Seguido a esto, en la actualidad se está dando un evento interno de migración juvenil con diferentes causales a las de otros tiempos. Según el DANE, más del 70 % de los jóvenes rurales aspira a migrar a las ciudades por motivos educativos y laborales; esto genera un fenómeno silencioso: municipios con alta producción agrícola, pero con menor relevo generacional, lo que dispara las alertas de decadencia cultural y productiva.
La migración no es un enemigo, es parte de la vida y una oportunidad de crecimiento para esta. Pero no debe verse como la única oportunidad de crecimiento y formación. Cuando los jóvenes parten con la sensación de que no hay futuro en sus tierras, perdemos algo más que personas, perdemos posibilidades. Es necesario fortalecer la educación técnica y superior en las regiones, el impulso de emprendimientos locales, el fomento de espacios culturales y deportivos, la dignificación de cada labor y la apropiación de la historia y el territorio; porque quedarse o retornar son opciones igual de dignas y poderosas.

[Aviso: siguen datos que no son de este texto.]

-- ==== Sys2Proof/Machine/Control.lean ====
section
/-! DEFINITION. Traps, breakpoints, return, waiting, and instruction fetch after code is written (R167 to R171). -/

namespace Sys2Proof.Machine

/-- TRAP: cause 0x19, the code in TVAL, EPC the next instruction (R167). -/
def execTrap (c : BitVec 12) (s : State) : Out :=
  .next (takeTrap s ⟨0x19, c.zeroExtend 64, 0, s.hart.pc + 4, s.hart.pc, s.hart.ir, 0, 0, 0⟩)

/-- BKPT: cause 0x18 at its own address; the record names the convoy before it (R36, R167). -/
def execBkpt (c : BitVec 12) (s : State) : Out :=
  let v := s.hart.convoy
  .next (takeTrap s ⟨0x18, c.zeroExtend 64, 0, s.hart.pc, s.hart.pc, s.hart.ir, v.head, v.count, 0⟩)

/-- TRET: the return, for device supervisor code and an aligned EPC (R167, R168). -/
def execTret (s : State) : Out :=
  privileged s (
    let e := s.hart.csr.epc
    if bits e 0 2 ≠ 0 then .next (trapAt s 0x06 e 0) else .next (trapReturn s))

/-- The event latch (R169). -/
def latched (h : Hart) : Bool := bits h.csr.status 6 1 == 1

/-- The event latch cleared and the hart running. -/
def endWait (h : Hart) : Hart :=
  { h with csr := { h.csr with status := setBits h.csr.status 6 1 0 }, run := .running }

/-- WAIT: goes on at once where the latch is set, and otherwise stops fetch until it is (R169). -/
def execWait (s : State) : Out :=
  let s1 := advance s
  .next (if latched s.hart then { s1 with hart := endWait s1.hart }
    else { s1 with hart := { s1.hart with run := .waitEvent s.clock } })

/-- WAIT_TIMEOUT: a `WAIT` that began 65,536 cycles ago ends (R169). -/
def execWaitTimeout (core : CoreId) (s : State) : Out :=
  .next (onCore s core.val (fun h =>
    match h.run with
    | .waitEvent since => if since + 65536 ≤ s.clock then endWait h else h
    | _ => h))

/-- FENCE.I: every earlier store performed and written back, then the cached instruction words invalidated
(R171). -/
def execFenceI (s : State) : Out :=
  let s1 := cleanL1 (flushHart s s.hart.core) s.hart.core
  .next (advance { s1 with hart := { s1.hart with fetched := [] } })

end Sys2Proof.Machine
end

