-- ==== Sys2Proof/Certificates/Slice0/Obligations.lean ====
section
/-! DEFINITION. The statements for the provers.  Each table of expected results is written from the rules it cites, over the
operands as a program sees them. -/

namespace Sys2Proof.Claims

open Sys2Proof.Machine

/-! ### Scalar results -/

/-- How many bits from the top are zero before the first set one (R152). -/
def zerosAbove (x : Word) : Nat := ((List.range 64).takeWhile (fun k => !x.getLsbD (63 - k))).length

/-- How many bits from the bottom are zero before the first set one (R152). -/
def zerosBelow (x : Word) : Nat := ((List.range 64).takeWhile (fun k => !x.getLsbD k)).length

/-- What the integer instructions write, from the registers as read (R152 to R154): the destination and the value. -/
def integer (R : SReg → Word) (i : Instr) : Option (SReg × Word) :=
  match i with
  | .add d a b => some (d, R a + R b)
  | .sub d a b => some (d, R a - R b)
  | .mul d a b => some (d, R a * R b)
  | .mulh d a b => some (d, (((R a).signExtend 128 * (R b).signExtend 128) >>> 64).setWidth 64)
  | .mulhu d a b => some (d, (((R a).zeroExtend 128 * (R b).zeroExtend 128) >>> 64).setWidth 64)
  | .div d a b => some (d, if R b = 0 then -1 else (R a).sdiv (R b))
  | .divu d a b => some (d, if R b = 0 then -1 else R a / R b)
  | .rem d a b => some (d, if R b = 0 then R a else (R a).srem (R b))
  | .remu d a b => some (d, if R b = 0 then R a else R a % R b)
  | .and d a b => some (d, R a &&& R b)
  | .or d a b => some (d, R a ||| R b)
  | .xor d a b => some (d, R a ^^^ R b)
  | .shl d a b => some (d, R a <<< (R b &&& 63).toNat)
  | .shr d a b => some (d, R a >>> (R b &&& 63).toNat)
  | .sra d a b => some (d, (R a).sshiftRight (R b &&& 63).toNat)
  | .slt d a b => some (d, if (R a).toInt < (R b).toInt then 1 else 0)
  | .sltu d a b => some (d, if R a < R b then 1 else 0)
  | .min d a b => some (d, if (R a).toInt ≤ (R b).toInt then R a else R b)
  | .max d a b => some (d, if (R a).toInt ≤ (R b).toInt then R b else R a)
  | .minu d a b => some (d, if R a ≤ R b then R a else R b)
  | .maxu d a b => some (d, if R a ≤ R b then R b else R a)
  | .clz d a => some (d, BitVec.ofNat 64 (zerosAbove (R a)))
  | .ctz d a => some (d, BitVec.ofNat 64 (zerosBelow (R a)))
  | .popc d a => some (d, BitVec.ofNat 64 ((List.range 64).countP (R a).getLsbD))
  | .addi d a i => some (d, R a + i.signExtend 64)
  | .andi d a i => some (d, R a &&& i.zeroExtend 64)
  | .ori d a i => some (d, R a ||| i.zeroExtend 64)
  | .xori d a i => some (d, R a ^^^ i.zeroExtend 64)
  | .slti d a i => some (d, if (R a).toInt < i.toInt then 1 else 0)
  | .sltiu d a i => some (d, if R a < i.signExtend 64 then 1 else 0)
  | .shli d a n => some (d, R a <<< n.val)
  | .shri d a n => some (d, R a >>> n.val)
  | .srai d a n => some (d, (R a).sshiftRight n.val)
  | .movhi d i => some (d, i.zeroExtend 64 <<< 16)
  | .movk d h i =>
    some (d, (R d &&& ~~~(0xFFFF#64 <<< (16 * h.val))) ||| (i.zeroExtend 64 <<< (16 * h.val)))
  | _ => none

De eso se trata, de tener raíces para sostenernos y alas para poder volar. Los jóvenes de Antioquia ya tienen ambas, es necesario apostar por territorios que los abracen lo suficiente para que no tengan que elegir entre soñar y permanecer. Porque la elección es individual, pero juntos construimos sociedad. Aprovecho para decir que admiro profundamente a cada persona que sale del calor de su hogar persiguiendo sueños o siguiendo instintos de supervivencia, que abrazo a cada corazón que se ha sentido en soledad, insuficiente o sin identidad; y que al final del día, cada quien hace lo que le parece conveniente con el camino que ya comenzó a andar.